» **TASK TO COMPLETE**
Scan the material and copy out each line where the word "ring" occurs.

» **DATA FOR ANALYSIS**
-- ==== Sys2Proof/Laws/Memory.lean ====
section
/-! SUPPORT. Memory: reading after writing, the canonical form, little-endian values. -/

namespace Sys2Proof.Machine

/-! ### One byte -/

theorem Memory.read_put (a : Nat) (b : Byte) (m : List Host.Cell) (q : Nat) :
    Memory.read (Memory.put a b m) q = if q = a then b else Memory.read m q := by
  induction m with
  | nil =>
    by_cases h : q = a
    · simp [Memory.put, Memory.read, h]
    · have h' : ¬ a = q := fun e => h e.symm
      simp [Memory.put, Memory.read, h, h']
  | cons c rest ih =>
    unfold Memory.put
    split
    · by_cases h : q = a
      · simp [Memory.read, h]
      · have h' : ¬ a = q := fun e => h e.symm
        simp [Memory.read, h, h']
    · split
      · next h1 h2 =>
        by_cases h : q = a
        · simp [Memory.read, h]
        · have h' : ¬ a = q := fun e => h e.symm
          simp [Memory.read, h, h', ← h2]
      · next h1 h2 =>
        by_cases h : c.1 = q
        · have : ¬ q = a := by omega
          simp [Memory.read, h, this]
        · simp [Memory.read, h, ih]

theorem Memory.read_drop (a : Nat) (m : List Host.Cell) (q : Nat) :
    Memory.read (Memory.drop a m) q = if q = a then Memory.unlisted else Memory.read m q := by
  induction m with
  | nil => simp [Memory.drop, Memory.read]
  | cons c rest ih =>
    unfold Memory.drop
    by_cases h : c.1 = a
    · rw [if_pos h, ih]
      by_cases h2 : q = a
      · simp [h2]
      · have : ¬ c.1 = q := by omega
        simp [h2, Memory.read, this]
    · rw [if_neg h]
      by_cases h2 : c.1 = q
      · have : ¬ q = a := by omega
        simp [Memory.read, h2, this]
      · simp [Memory.read, h2, ih]

/-- A byte after a write of one byte (20_memory:R180). -/
theorem Memory.read_write (a : Nat) (b : Byte) (m : List Host.Cell) (q : Nat) :
    Memory.read (Memory.write a b m) q = if q = a then b else Memory.read m q := by
  unfold Memory.write
  split
  · next h => rw [Memory.read_drop, h]
  · exact Memory.read_put a b m q

/-- A byte after a write of several (20_memory:R180). -/
theorem Memory.read_writeBytes (a : Nat) (bs : List Byte) (m : List Host.Cell) (q : Nat) :
    Memory.read (Memory.writeBytes a bs m) q =
      if a ≤ q ∧ q < a + bs.length then bs.getD (q - a) 0 else Memory.read m q := by
  induction bs generalizing a m with
  | nil => rw [if_neg (by simp)]; rfl
  | cons b rest ih =>
    unfold Memory.writeBytes
    rw [ih, Memory.read_write]
    simp only [List.length_cons]
    by_cases h : q = a
    · subst h
      rw [if_neg (by omega), if_pos rfl, if_pos (by omega)]
      simp
    · by_cases h2 : a + 1 ≤ q ∧ q < a + 1 + rest.length
      · rw [if_pos h2, if_pos (by omega)]
        obtain ⟨k, hk⟩ : ∃ k, q - a = k + 1 := ⟨q - a - 1, by omega⟩
        have : q - (a + 1) = k := by omega
        rw [hk, this]
        rfl
      · rw [if_neg h2, if_neg h, if_neg (by omega)]

/-! ### The canonical form -/

/-- The canonical form, one cell at a time: every cell is listed for a reason and lies below those after it. -/
theorem Memory.wf_cons {c : Host.Cell} {m : List Host.Cell} :
    Memory.wf (c :: m) = true ↔ c.2 ≠ Memory.unlisted ∧ (∀ d ∈ m, c.1 < d.1) ∧ Memory.wf m = true := by
  induction m generalizing c with
  | nil => simp [Memory.wf]
  | cons d rest ih =>
    constructor
    · intro h
      simp only [Memory.wf, Bool.and_eq_true, decide_eq_true_eq, bne_iff_ne] at h
      obtain ⟨⟨h1, h2⟩, h3⟩ := h
      refine ⟨h1, ?_, h3⟩
      intro e he
      rcases List.mem_cons.1 he with rfl | he
      · exact h2
      · exact h2.trans ((ih.1 h3).2.1 e he)
    · rintro ⟨h1, h2, h3⟩
      simp only [Memory.wf, Bool.and_eq_true, decide_eq_true_eq, bne_iff_ne]
      exact ⟨⟨h1, h2 d (by simp)⟩, h3⟩

theorem Memory.mem_drop {a : Nat} {m : List Host.Cell} {c : Host.Cell} (h : c ∈ Memory.drop a m) : c ∈ m := by
  induction m with
  | nil => simp [Memory.drop] at h
  | cons d rest ih =>
    unfold Memory.drop at h
    split at h
    · exact List.mem_cons_of_mem _ (ih h)
    · rcases List.mem_cons.1 h with rfl | h
      · simp
      · exact List.mem_cons_of_mem _ (ih h)

theorem Memory.mem_put {a : Nat} {b : Byte} {m : List Host.Cell} {c : Host.Cell} (h : c ∈ Memory.put a b m) :
    c = (a, b) ∨ c ∈ m := by
  induction m with
  | nil => simpa [Memory.put] using h
  | cons d rest ih =>
    unfold Memory.put at h
    split at h
    · simpa using h
    · split at h
      · rcases List.mem_cons.1 h with rfl | h
        · simp
        · exact .inr (List.mem_cons_of_mem _ h)
      · rcases List.mem_cons.1 h with rfl | h
        · simp
        · rcases ih h with h | h
          · exact .inl h
          · exact .inr (List.mem_cons_of_mem _ h)

theorem Memory.wf_drop (a : Nat) (m : List Host.Cell) (h : Memory.wf m = true) : Memory.wf (Memory.drop a m) = true := by
  induction m with
  | nil => rfl
  | cons c rest ih =>
    have hc := Memory.wf_cons.1 h
    unfold Memory.drop
    split
    · exact ih hc.2.2
    · exact Memory.wf_cons.2 ⟨hc.1, fun d hd => hc.2.1 d (Memory.mem_drop hd), ih hc.2.2⟩

theorem Memory.wf_put (a : Nat) (b : Byte) (m : List Host.Cell) (hb : b ≠ Memory.unlisted) (h : Memory.wf m = true) :
    Memory.wf (Memory.put a b m) = true := by
  induction m with
  | nil => simpa [Memory.put, Memory.wf] using hb
  | cons c rest ih =>
    have hc := Memory.wf_cons.1 h
    unfold Memory.put
    split
    · next h1 =>
      refine Memory.wf_cons.2 ⟨hb, ?_, h⟩
      intro d hd
      rcases List.mem_cons.1 hd with rfl | hd
      · exact h1
      · exact h1.trans (hc.2.1 d hd)
    · split
      · next h1 h2 => exact Memory.wf_cons.2 ⟨hb, fun d hd => h2 ▸ hc.2.1 d hd, hc.2.2⟩
      · next h1 h2 =>
        refine Memory.wf_cons.2 ⟨hc.1, ?_, ih hc.2.2⟩
        intro d hd
        rcases Memory.mem_put hd with rfl | hd
        · show c.1 < a
          omega
        · exact hc.2.1 d hd

/-- A write keeps the canonical form (log 7). -/
theorem Memory.wf_write (a : Nat) (b : Byte) (m : List Host.Cell) (h : Memory.wf m = true) :
    Memory.wf (Memory.write a b m) = true := by
  unfold Memory.write
  split
  · exact Memory.wf_drop a m h
  · next hb => exact Memory.wf_put a b m hb h

/-- A write of several bytes keeps it too. -/
theorem Memory.wf_writeBytes (a : Nat) (bs : List Byte) (m : List Host.Cell) (h : Memory.wf m = true) :
    Memory.wf (Memory.writeBytes a bs m) = true := by
  induction bs generalizing a m with
  | nil => exact h
  | cons b rest ih => exact ih _ _ (Memory.wf_write a b m h)

/-- The memory of the reset state has the canonical form. -/
theorem reset_memory_wf : Memory.wf State.reset.mem = true := rfl

/-! ### Little-endian values -/

theorem bytesLe_length (v n : Nat) : (bytesLe v n).length = n := by
  induction n generalizing v with
  | zero => rfl
  | succ n ih => simp [bytesLe, ih]

/-- Byte `k` of a value (20_memory:R181). -/
theorem bytesLe_getD (v n k : Nat) (h : k < n) : (bytesLe v n).getD k 0 = BitVec.ofNat 8 (v / 256 ^ k) := by
  induction n generalizing v k with
  | zero => omega
  | succ n ih =>
    cases k with
    | zero => simp [bytesLe]
    | succ k =>
      have := ih (v / 256) k (by omega)
      simp only [bytesLe, List.getD_cons_succ, this, Nat.div_div_eq_div_mul, pow_succ, Nat.mul_comm]

/-- A number read is one of that many bytes. -/
theorem numberAt_lt (f : Nat → Byte) (a n : Nat) : numberAt f a n < 2 ^ (8 * n) := by
  induction n generalizing a with
  | zero => simp [numberAt]
  | succ n ih =>
    have h1 := ih (a + 1)
    have h2 := (f a).isLt
    have : 2 ^ (8 * (n + 1)) = 256 * 2 ^ (8 * n) := by rw [Nat.mul_add, pow_add]; ring
    simp only [numberAt]
    omega

/-- The same bytes make the same number. -/
theorem numberAt_congr {f g : Nat → Byte} {a n : Nat} (h : ∀ q, a ≤ q → q < a + n → f q = g q) :
    numberAt f a n = numberAt g a n := by
  induction n generalizing a with
  | zero => rfl
  | succ n ih =>
    simp only [numberAt]
    rw [h a (by omega) (by omega), ih fun q h1 h2 => h q (by omega) (by omega)]

/-- The bytes of a value make up the value. -/
theorem numberAt_of_bytes {f : Nat → Byte} {a v n : Nat} (h : ∀ k, k < n → f (a + k) = BitVec.ofNat 8 (v / 256 ^ k)) :
    numberAt f a n = v % 2 ^ (8 * n) := by
  induction n generalizing a v with
  | zero => simp [numberAt, Nat.mod_one]
  | succ n ih =>
    have h0 := h 0 (by omega)
    have ih' := ih (a := a + 1) (v := v / 256) fun k hk => by
      have := h (k + 1) (by omega)
      rw [Nat.add_assoc, Nat.add_comm 1 k, this, Nat.div_div_eq_div_mul, pow_succ, Nat.mul_comm]
    simp only [numberAt, ih']
    simp only [Nat.add_zero, pow_zero, Nat.div_one] at h0
    have e : 2 ^ (8 * (n + 1)) = 256 * 2 ^ (8 * n) := by rw [Nat.mul_add, pow_add]; ring
    rw [h0, e, Nat.mod_mul]
    simp

end Sys2Proof.Machine
end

» **RESPONSE**
    have : 2 ^ (8 * (n + 1)) = 256 * 2 ^ (8 * n) := by rw [Nat.mul_add, pow_add]; ring
    have e : 2 ^ (8 * (n + 1)) = 256 * 2 ^ (8 * n) := by rw [Nat.mul_add, pow_add]; ring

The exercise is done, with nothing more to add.